Geride bıraktığımız hafta içinde ABD ile Çin arasındaki ticaret
savaşı konusundaki gerginliğin büyümesi gündeme ipotek koymuş ve
tüm beklentiler üzerinde etkili olmuştu. Bu haftanın ilk yarısında
ise her şeyin anormal bir hızla değiştiğine, jeopolitik gerginliğin
yoğunlaştığı coğrafyada Rusya ile ABD arasındaki uzlaşmazlığın tüm
beklentileri olumsuzlaştırma nöbetini devraldığına tanık oluyoruz;
Çin Yönetiminden gelen ticaret savaşındaki gerilimi azaltma amaçlı
söylemler ise, olumsuz eğilimlerin hızla yayılarak gelişmelerin
kontrolden çıkmasını önlemek amacı ile kullanılıyor. Rusya, Türkiye
ve İran’a yönelik eşanlı spekülatif ataklar belirsizlik ve
kırılganlık yönündeki algıları beslemeye devam ediyor. Kafalar
karıştırılıyor ve güvensizliğin etki alanı genişliyor.
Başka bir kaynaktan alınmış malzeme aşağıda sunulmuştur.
/-- With the port HUNG a step takes the first sample past the commands that wait, which stay waiting; and where only commands are left, the
machine is stuck, as the fault commandPortHung. Both are the model's reading (log entry 6, DEDUCED, over the input list of log entry 2), no
rule of the spec: 60_exceptions.md R207 gives the HUNG port no further step, and R215 lets any agent with a pending input step. -/
def Obligations.HungPortLetsDecodersRun : Prop :=
  ∀ (s : State) (cs : List (Word × Word)), s.cmdState = .hung →
    (∀ (p : BitVec 4) (rest : List Input), s.inputs = cs.map (fun c => .cmd c.1 c.2) ++ .pin p :: rest →
      step s = exec (decodePin p) { s with inputs := cs.map (fun c => .cmd c.1 c.2) ++ rest }) ∧
    (s.cfg.valid = true → cs ≠ [] → s.inputs = cs.map (fun c => .cmd c.1 c.2) → step s = .fault .commandPortHung)

/-- With no input presented the block waits: the model's own choice of a step (log entry 4). -/
def Obligations.NoInputNoChange : Prop :=
  ∀ s : State, s.cfg.valid = true → s.inputs = [] → step s = .next s

/-- A configuration outside 00_scope.md R7, R11, R12 or R15 is refused by every operation and every step. -/
def Obligations.BadConfigurationIsRefused : Prop :=
  ∀ s : State, (255 < s.cfg.notchRed ∨ 255 < s.cfg.notchYellow ∨ s.cfg.nLeds < 1 ∨ s.cfg.nLeds ≠ s.cfg.cols * s.cfg.cols ∨
      s.cfg.golW < 1 ∨ 32767 < s.cfg.golW ∨ s.cfg.golH < 1 ∨ 32767 < s.cfg.golH) →
    (∀ i : Instr, exec i s = .refused .badConfiguration) ∧ step s = .refused .badConfiguration

/-- The invariant holds after reset, for every configuration that is not refused, and so in State.reset. -/
def Obligations.InvariantHoldsAtReset : Prop :=
  (∀ c : Config, c.valid = true → (State.resetWith c).Inv) ∧ State.reset.Inv

/-- Every step keeps the invariant (10_state.md R43, R44, R46; 30_encoding.md R76, R77; 60_exceptions.md R201), from every state
that has it. -/
def Obligations.EveryStepKeepsTheInvariant : Prop :=
  ∀ s t : State, s.Inv → step s = .next t → t.Inv

/-- From every state with the invariant whose port is IDLE a step answers a next state: no operation faults or is refused
(60_exceptions.md R200, R206, 10_state.md R47). -/
def Obligations.NoOperationStopsAnIdleBlock : Prop :=
  ∀ s : State, s.Inv → s.cmdState = .idle → (∃ t, step s = .next t) ∧ ∀ i : Instr, ∃ t, exec i s = .next t

/-- No step changes the parameters (00_scope.md, section 3: no operation changes them). -/
def Obligations.NoStepChangesTheParameters : Prop :=
  ∀ s t : State, step s = .next t → t.cfg = s.cfg

/-- 20_memory.md R55: a sample of one knob and a command, and samples of the two knobs, give the same state in either order. -/
def Obligations.AgentsCommute : Prop :=
  (∀ (s t u : State) (k : Knob) (a b c : Bool) (i : Instr), isCommand i = true →
    exec (.rqdSample k a b c) s = .next t → exec i s = .next u →
    ∃ v, exec i t = .next v ∧ exec (.rqdSample k a b c) u = .next v) ∧
  ∀ (s t u : State) (a b c a' b' c' : Bool),
    exec (.rqdSample .red a b c) s = .next t → exec (.rqdSample .yellow a' b' c') s = .next u →
    ∃ v, exec (.rqdSample .yellow a' b' c') t = .next v ∧ exec (.rqdSample .red a b c) u = .next v

/-- The only writers of each piece of command state (10_state.md R40, 20_memory.md R50, R62, 42_game_of_life.md R177), and no
command touches a decoder (20_memory.md R55). -/
def Obligations.EveryStateHasItsWriters : Prop :=
  ∀ (s t : State) (i : Instr), exec i s = .next t →
    (t.pix ≠ s.pix → ∃ idx v, i = .pixWrite idx v) ∧
    (t.fb ≠ s.fb ∨ t.fbValid ≠ s.fbValid → ∃ n, i = .ledEncode n) ∧
    (t.tx ≠ s.tx → i = .ledTx) ∧
    (t.grid ≠ s.grid ∨ t.changed ≠ s.changed → (∃ seed, i = .golReset seed) ∨ i = .golStep) ∧
    (t.gridValid ≠ s.gridValid → ∃ seed, i = .golReset seed) ∧
    (t.cmdState ≠ s.cmdState → i = .golReset 0) ∧
    (isCommand i = true → ∀ k, t.rqd k = s.rqd k ∧ t.ev k = s.ev k) ∧
    (isCommand i = false → t.err = s.err ∧ t.result = s.result)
Küresel borç 237 trilyon doları aştı
Kısaca yukarıda özetlemeye çalıştığımız gelişmeler yaşanırken, küresel borç toplamının 237 trilyon dolar düzeyini aştığı yönünde bir rakam açıklanıyor! Birileri büyüyen çıkar çatışması nedeniyle keskinleşen kutuplaşmanın taraflarına, sistemik kırılganlığın çok yükseldiğini ve gerginliklerin büyümesine dayanamayabileceğini hatırlatmaya çalışıyor! Sürdürülebilir olmayan eğilimler ve geleneksel olmayan politikaların büyük katkısı ile ortaya çıkan bu eğilimin, en çok hangi kesimi güçlendirdiği ve hangi kesimi kırılganlaştırdığını görmek dayak yemeyi alışkanlık haline getirenlerin işine gelmiyor! Küresel borç rakamındaki yükseliş en çok Rusya ve Çin ikilisine yararken, olası daralmaların en büyük faturayı ABD ve müttefiklerine çıkaracağı bilinmiyor mu? Eğer durum böyle olmasa idi, son on yıl genelinde yaşanan eğilimlerin çok daha farklı olması gerekmez miydi?
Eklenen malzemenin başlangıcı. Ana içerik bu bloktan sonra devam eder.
theorem whiteOf_toNat (px : Word) : (whiteOf px).toNat = px.toNat % 256 := by
  rw [whiteOf, BitVec.extractLsb'_toNat, Nat.shiftRight_zero]

/-- Settles O16: each quarter is the encoding of a channel, which decodes to that channel's bits. -/
theorem wireOrderIsGreenRedBlueWhite : Obligations.WireOrderIsGreenRedBlueWhite := by
  intro px
  obtain ⟨hgreen, hred, hblue, hwhite⟩ := encPx_quarters px
  refine ⟨encPx_length px, ?_, ?_, ?_, ?_⟩
  · rw [hgreen, decCh_encCh, greenOf_toNat]
  · rw [hred, decCh_encCh, redOf_toNat]
  · rw [hblue, decCh_encCh, blueOf_toNat]
  · rw [hwhite, decCh_encCh, whiteOf_toNat]

/-- The off pixel (R134). -/
theorem encPx_zero : encPx 0 = List.replicate 16 0x88 := rfl

/-! ## The zigzag remap (R136, R137) -/

/-- The row of the place y of column x of the strand, and the place of a row: the strand turns back in each odd column. -/
def snake (cols x y : Nat) : Nat :=
  if x % 2 = 0 then y else cols - 1 - y

theorem snake_lt {cols y : Nat} (hy : y < cols) (x : Nat) : snake cols x y < cols := by
  unfold snake
  split <;> omega

theorem snake_snake {cols y : Nat} (hy : y < cols) (x : Nat) : snake cols x (snake cols x y) = y := by
  unfold snake
  split <;> omega

/-- Row and column of an index. -/
theorem div_mod_mul_add {cols x : Nat} (hx : x < cols) (y : Nat) : (y * cols + x) / cols = y ∧ (y * cols + x) % cols = x :=
  ⟨Nat.div_eq_of_lt_le (by omega) (by rw [Nat.succ_mul]; omega), Nat.mul_add_mod_of_lt hx⟩

/-- The slot of the pixel in column x and row y. -/
theorem remap_mul_add {cols x y : Nat} (hx : x < cols) (hy : y < cols) : remap cols (y * cols + x) = x * cols + snake cols x y := by
  obtain ⟨hdiv, hmod⟩ := div_mod_mul_add hx y
  simp only [remap, hmod, hdiv, snake, Nat.succ_mul]
  split <;> omega

/-- The pixel of the place r in column x of the strand. -/
theorem unremap_mul_add {cols r : Nat} (hr : r < cols) (x : Nat) : unremap cols (x * cols + r) = snake cols x r * cols + x := by
  obtain ⟨hdiv, hmod⟩ := div_mod_mul_add hr x
  simp only [unremap, hmod, hdiv, snake]

/-- An index of a square panel is a row and a column. -/
theorem exists_row_col {cols i : Nat} (h : i < cols * cols) : ∃ y x, y < cols ∧ x < cols ∧ i = y * cols + x :=
  have hcols : 0 < cols := Nat.pos_of_mul_pos_left (Nat.zero_lt_of_lt h)
  ⟨i / cols, i % cols, Nat.div_lt_of_lt_mul h, Nat.mod_lt _ hcols, (Nat.div_add_mod' i cols).symm⟩

theorem row_col_lt {cols y x : Nat} (hy : y < cols) (hx : x < cols) : y * cols + x < cols * cols := by
  rw [Nat.mul_comm y]
  exact Nat.mul_add_lt_mul_of_lt_of_lt hy hx

theorem remap_lt {cols i : Nat} (h : i < cols * cols) : remap cols i < cols * cols := by
  obtain ⟨y, x, hy, hx, rfl⟩ := exists_row_col h
  rw [remap_mul_add hx hy]
  exact row_col_lt hx (snake_lt hy x)

theorem unremap_lt {cols o : Nat} (h : o < cols * cols) : unremap cols o < cols * cols := by
  obtain ⟨x, r, hx, hr, rfl⟩ := exists_row_col h
  rw [unremap_mul_add hr]
  exact row_col_lt (snake_lt hr x) hx

theorem unremap_remap {cols i : Nat} (h : i < cols * cols) : unremap cols (remap cols i) = i := by
  obtain ⟨y, x, hy, hx, rfl⟩ := exists_row_col h
  rw [remap_mul_add hx hy, unremap_mul_add (snake_lt hy x), snake_snake hy]

theorem remap_unremap {cols o : Nat} (h : o < cols * cols) : remap cols (unremap cols o) = o := by
  obtain ⟨x, r, hx, hr, rfl⟩ := exists_row_col h
  rw [unremap_mul_add hr, remap_mul_add hx (snake_lt hr x), snake_snake hr]

/-- Settles O17: turning a column back is its own inverse. -/
theorem remapIsABijection : Obligations.RemapIsABijection :=
  ⟨fun _ => ⟨fun _ h => ⟨remap_lt h, unremap_remap h⟩, fun _ h => ⟨unremap_lt h, remap_unremap h⟩⟩, by decide⟩

/-! ## The three commands (R130, R140 to R142, R146) -/

/-- Settles O9: one written index by the law of PIX, and a set RSV field makes the word illegal. -/
theorem pixWriteStoresOneWord : Obligations.PixWriteStoresOneWord := by
  refine ⟨Laws.decode_pix, fun s hs hwf => ⟨fun idx v hidx => ?_, fun idx v hidx => exec_pixWrite_bad hs hidx v, ?_⟩⟩
  · exact ⟨_, exec_pixWrite_ok hs hidx v, readPix_writePix hwf idx.toNat (v := v), rfl⟩
  · intro cw arg _ hrsv
    rw [Laws.bv_ne_zero, Laws.rsvOf_toNat] at hrsv
    exact Laws.exec_illegal hs ((illegalWord_iff cw).2 (.inr (.inl hrsv))) arg

/-- The byte u of the slot of the logical index i (R140): the slots written in logical order are those laid out in physical order. -/
theorem frameBytes_remap {s : State} (hv : s.cfg.valid = true) (n : Nat) {i u : Nat} (hi : i < s.cfg.nLeds) (hu : u < 16) :
    (frameBytes s n)[s.cfg.resetBytes + 16 * remap s.cfg.cols i + u]? = (encPx (suppliedPixel s n i))[u]? := by
  have hsquare := valid_square hv
  rw [hsquare] at hi
  rw [frameBytes_slot s n (hsquare ▸ remap_lt hi) hu, unremap_remap hi]

/-- What LED.ENCODE leaves in FB. -/
theorem readFb_encoded (s : State) (n j : Nat) :
    ((s.setFrame (frameBytes s n)).setResponse 0 0).readFb j = (frameBytes s n)[j]? :=
  readFb_setFrame s _ j

/-- Settles O10: the frame of R139, read through the remap. -/
theorem ledEncodeWritesTheFrame : Obligations.LedEncodeWritesTheFrame := by
  refine ⟨decodeCmd_ledEncode, fun s hs => ⟨fun count hcount => ?_, fun count => exec_ledEncode_bad hs, ?_⟩⟩
  · refine ⟨_, exec_ledEncode_ok hs hcount, rfl, fun j hj => ?_, fun i hi u hu => ?_, fun j hj hj' => ?_, fun j hj => ?_⟩
    · rw [readFb_encoded, frameBytes_lead s _ hj]
    · rw [readFb_encoded, frameBytes_remap hs.1 _ hi hu, suppliedPixel]
    · rw [readFb_encoded, frameBytes_trail s _ hj hj']
    · rw [readFb_encoded, isSome_getElem?, frameBytes_length]
      exact hj
  · intro cw arg hopc hcw
    exact Laws.exec_illegal hs (Laws.opc_illegal 2 2 rfl (by decide) hopc hcw) arg

/-- Settles O11: the frame by slots, and FB holds no byte beyond it. -/
theorem frameIsLaidOutBySlot : Obligations.FrameIsLaidOutBySlot := by
  refine ⟨encPx_quarters, fun s count hs hcount =>
    ⟨rfl, _, exec_ledEncode_ok hs hcount, fun j hj => ?_, fun o ho u hu => ?_, fun j hj hj' => ?_, fun j hj => ?_⟩⟩
  · rw [readFb_encoded, frameBytes_lead s _ hj]
  · rw [readFb_encoded, frameBytes_slot s _ ho hu, suppliedPixel]
  · rw [readFb_encoded, frameBytes_trail s _ hj hj']
  · rw [readFb_encoded, List.getElem?_eq_none (by rw [frameBytes_length]; exact hj)]

/-- With no pixel supplied every slot holds the off pixel. -/
theorem frameBytes_zero (s : State) : frameBytes s 0 =
    List.replicate s.cfg.resetBytes 0x00 ++ List.replicate (16 * s.cfg.nLeds) 0x88 ++ List.replicate s.cfg.resetBytes 0x00 := by
  have hoff (i : Nat) : suppliedPixel s 0 i = 0 := if_neg (Nat.not_lt_zero i)
  simp only [frameBytes, hoff, encPx_zero, List.flatMap, List.map_const', List.length_range, List.flatten_replicate_replicate,
    Nat.mul_comm]

/-- Settles O12: the whole frame is what `frameBytes_zero` says. -/
theorem countZeroEncodesEverySlotOff : Obligations.CountZeroEncodesEverySlotOff := by
  intro s hs
  refine ⟨_, exec_ledEncode_ok hs (Nat.zero_le _), ?_⟩
  rw [setResponse_frame, frame_setFrame s _ (frameBytes_length s _)]
  exact congrArg some (frameBytes_zero s)

/-- Settles O13: with the invariant a valid FB is there as a whole. -/
theorem ledTxSendsTheFrame : Obligations.LedTxSendsTheFrame := by
  refine ⟨decodeCmd_ledTx, fun s hinv hidle hvalid => ?_, fun s hs => ⟨exec_ledTx_none hs, fun cw arg hopc hcw => ?_⟩⟩
  · obtain ⟨bs, hb⟩ := inv_frame hinv hvalid
    obtain ⟨hlen, hread⟩ := frame_spec hb
    exact ⟨bs, hlen, hread, exec_ledTx_ok ⟨hinv.cfg, hidle⟩ hvalid hb⟩
  · exact Laws.exec_illegal hs (Laws.opc_illegal 3 3 rfl (by decide) hopc hcw) arg

/-! ## The zero bytes of a frame (R134) -/

/-- A byte that is as the rules have it at the index k of a frame is zero exactly when k is in a gap. -/
theorem getElem?_eq_zero_iff {c : Config} {bs : List Byte} {j k : Nat} (hj : j < bs.length)
    (hok : ∀ b, bs[j]? = some b → frameByteOk c k b = true) :
    bs[j]? = some 0x00 ↔ (k < c.resetBytes ∨ c.resetBytes + 16 * c.nLeds ≤ k) := by
  have hget := List.getElem?_eq_getElem hj
  rw [hget, Option.some.injEq]
  exact frameByteOk_zero (hok _ hget)

/-- The byte j of TX is as the rules have it at its index in its frame. -/
theorem inv_tx_ok {s : State} (h : s.Inv) {j : Nat} {b : Byte} (hj : s.tx[j]? = some b) :
    frameByteOk s.cfg (j % s.cfg.frameLen) b = true :=
  h.txBytes (b, j) (List.mem_zipIdx_iff_getElem?.2 hj)

/-- LED.TX after an LED.ENCODE sends the frame that was encoded. -/
theorem exec_ledTx_encoded {s : State} (hs : s.Ready) (n : Nat) :
    exec .ledTx ((s.setFrame (frameBytes s n)).setResponse 0 0) =
      .next ((((s.setFrame (frameBytes s n)).setResponse 0 0).emitTx (frameBytes s n)).setResponse 0 0) :=
  exec_ledTx_ok (s := (s.setFrame _).setResponse 0 0) hs rfl (frame_setFrame s _ (frameBytes_length s n))

/-- Settles O18: every byte of an encoded frame, of a valid FB and of TX is as the rules have it at its index. -/
theorem zeroBytesOnlyInTheGaps : Obligations.ZeroBytesOnlyInTheGaps := by
  refine ⟨encPx_zero, fun s count hs hcount => ?_, fun s hinv hidle hvalid => ?_, fun s hinv => ⟨hinv.txWhole, fun j hj => ?_⟩⟩
  · exact ⟨_, _, _, exec_ledEncode_ok hs hcount, exec_ledTx_encoded hs _, rfl, frameBytes_length s _,
      fun j hj => getElem?_eq_zero_iff (by rwa [frameBytes_length]) fun _ => frameBytes_ok⟩
  · obtain ⟨bs, hb⟩ := inv_frame hinv hvalid
    have hlen := (frame_spec hb).1
    exact ⟨bs, exec_ledTx_ok ⟨hinv.cfg, hidle⟩ hvalid hb, hlen,
      fun j hj => getElem?_eq_zero_iff (hlen ▸ hj) fun _ => inv_frame_ok hinv hb⟩
  · exact getElem?_eq_zero_iff hj fun _ => inv_tx_ok hinv

/-! ## What each writing command leaves -/

/-- Settles O41: each next state is written out by the command's own law. -/
theorem writingCommandsChangeTheirOwnStateOnly : Obligations.WritingCommandsChangeTheirOwnStateOnly := by
  refine ⟨fun s t idx v hwf h => ?_, fun s t count h => ?_, fun s t h => ?_, fun s t seed h => ?_, fun s t h => ?_⟩
  · obtain ⟨-, ⟨-, rfl⟩ | ⟨-, rfl⟩⟩ := execPixWrite_next h
    · exact ⟨rfl, fun _ _ => rfl⟩
    · exact ⟨rfl, fun j hj => by rw [setResponse_readPix, readPix_writePix hwf, if_neg hj]⟩
  · obtain ⟨-, ⟨-, rfl⟩ | ⟨-, rfl⟩⟩ := execLedEncode_next h <;> rfl
  · obtain ⟨-, ⟨-, rfl⟩ | ⟨-, bs, -, rfl⟩⟩ := execLedTx_next h <;> rfl
  · obtain ⟨-, ⟨-, rfl⟩ | ⟨-, rfl⟩⟩ := execGolReset_next h <;> rfl
  · obtain ⟨-, ⟨-, rfl⟩ | ⟨hv, g, -, rfl⟩⟩ := execGolStep_next h
    · rfl
    · -- GRID_VALID is written, but it is 1 already
      ext1 <;> simp [hv]

/-! ## The serial rate (R148, 70_reset_and_hazards.md R247) -/

/-- The outcome, its next state in the block built for another serial rate. -/
def outcomeWithSerialRate (r : Option Nat) : Outcome → Outcome
  | .next t => .next (t.withSerialRate r)
  | .fault f => .fault f
  | .refused f => .refused f

@[simp] theorem withSerialRate_cellNumber (s : State) (r : Option Nat) (x y : Int) :
    cellNumber (s.withSerialRate r).cfg x y = cellNumber s.cfg x y := rfl
@[simp] theorem withSerialRate_takesReset (s : State) (r : Option Nat) : takesReset (s.withSerialRate r) = takesReset s := rfl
Küresel ölçekte güç dengeleri değişiyor ve her şeyi farklılaştırıyor; bu eğilimi terse çevirmek isteyenler ise ne yapacağını bilemediği için saldırganlaşıyor. Oyun kurmanın zor ve bozmanın daha kolay olduğunu bildiği için, karşı tarafı sindirip korkutarak hata yaptırmaya çalışıyor; karşı tarafın direnmesi ve ciddi hatalar yapmaması durumunda, çok büyük maliyetlere katlanmak zorunda kalacağı ve çok yıpranacağını biliyor. Bu açıdan bakıldığında, Ocak ayı sonunda balonlaşmış piyasaların teklemesi sonrasındaki saldırganlıkları sürpriz saymamak gerekiyor. Türkiye’yi bölgesel ittifaktan uzaklaştırmak belki biraz zaman kazandırabilir, fakat sonucu değiştirmesi pek olası görünmüyor.
Rusya, sözsahibi olma isteğinden vazgeçmeyecek
Rusya, muhtemelen Suriye konusunda direnmeye devam edecek; Orta
Doğu ve Doğu Akdeniz konusunda söz sahibi olma isteğinden
vazgeçmeyecek. Bu durum Çin ile arasındaki stratejik ilişkiyi
gücendirebilir ve birbirlerini tamamlayıcı özellikleri, olası temel
eğilimler üzerinde belirleyici olabilir. Çin ise, kulağa hoş gelen
söylemler ve dik duruş ile tribünlere oynamayı sürdürebilir; cazibe
merkezi özelliği güçlenirken, çok uluslu şirketlerin önemli bir
kısmını ve arayış içindeki pek çok ülkeyi yanına çekebilir. Bu
süreçte ABD’nin giderek yalnızlaşması ve ağırlaşmış sorunlar
nedeniyle, kendi içinde bazı çözülmeler yaşaması kaçınılmaz hale
gelebilir.
1945 sonrasında şekillenen ve bir önceki dönemin sorunlarını çözen
Dünya düzeni, ömrünü tamamlamaya koşuyor. Mevcut sorunların çözümü
yeni bir anlayış ve buna uygun düzen gerektiriyor. Gelecek
konusunda çıkarlarını korumak ve belirleyici olmak isteyenler ise,
artık daha fazla kaçınamayacakları bir mücadeleye koşuyor. Pek çok
eğilimin son on yıl genelinde olduğu gibi devam edebilmesine
bağımlı olanlar, çok büyük hayal kırıklıkları yaşamak zorunda
kalabilirler! Kendilerinin yaratmadığı gündemlere veya eğilimlere
tepki vererek günü kurtarmaya çalışanlar açısından, yolun sonu çok
uzak olmayabilir!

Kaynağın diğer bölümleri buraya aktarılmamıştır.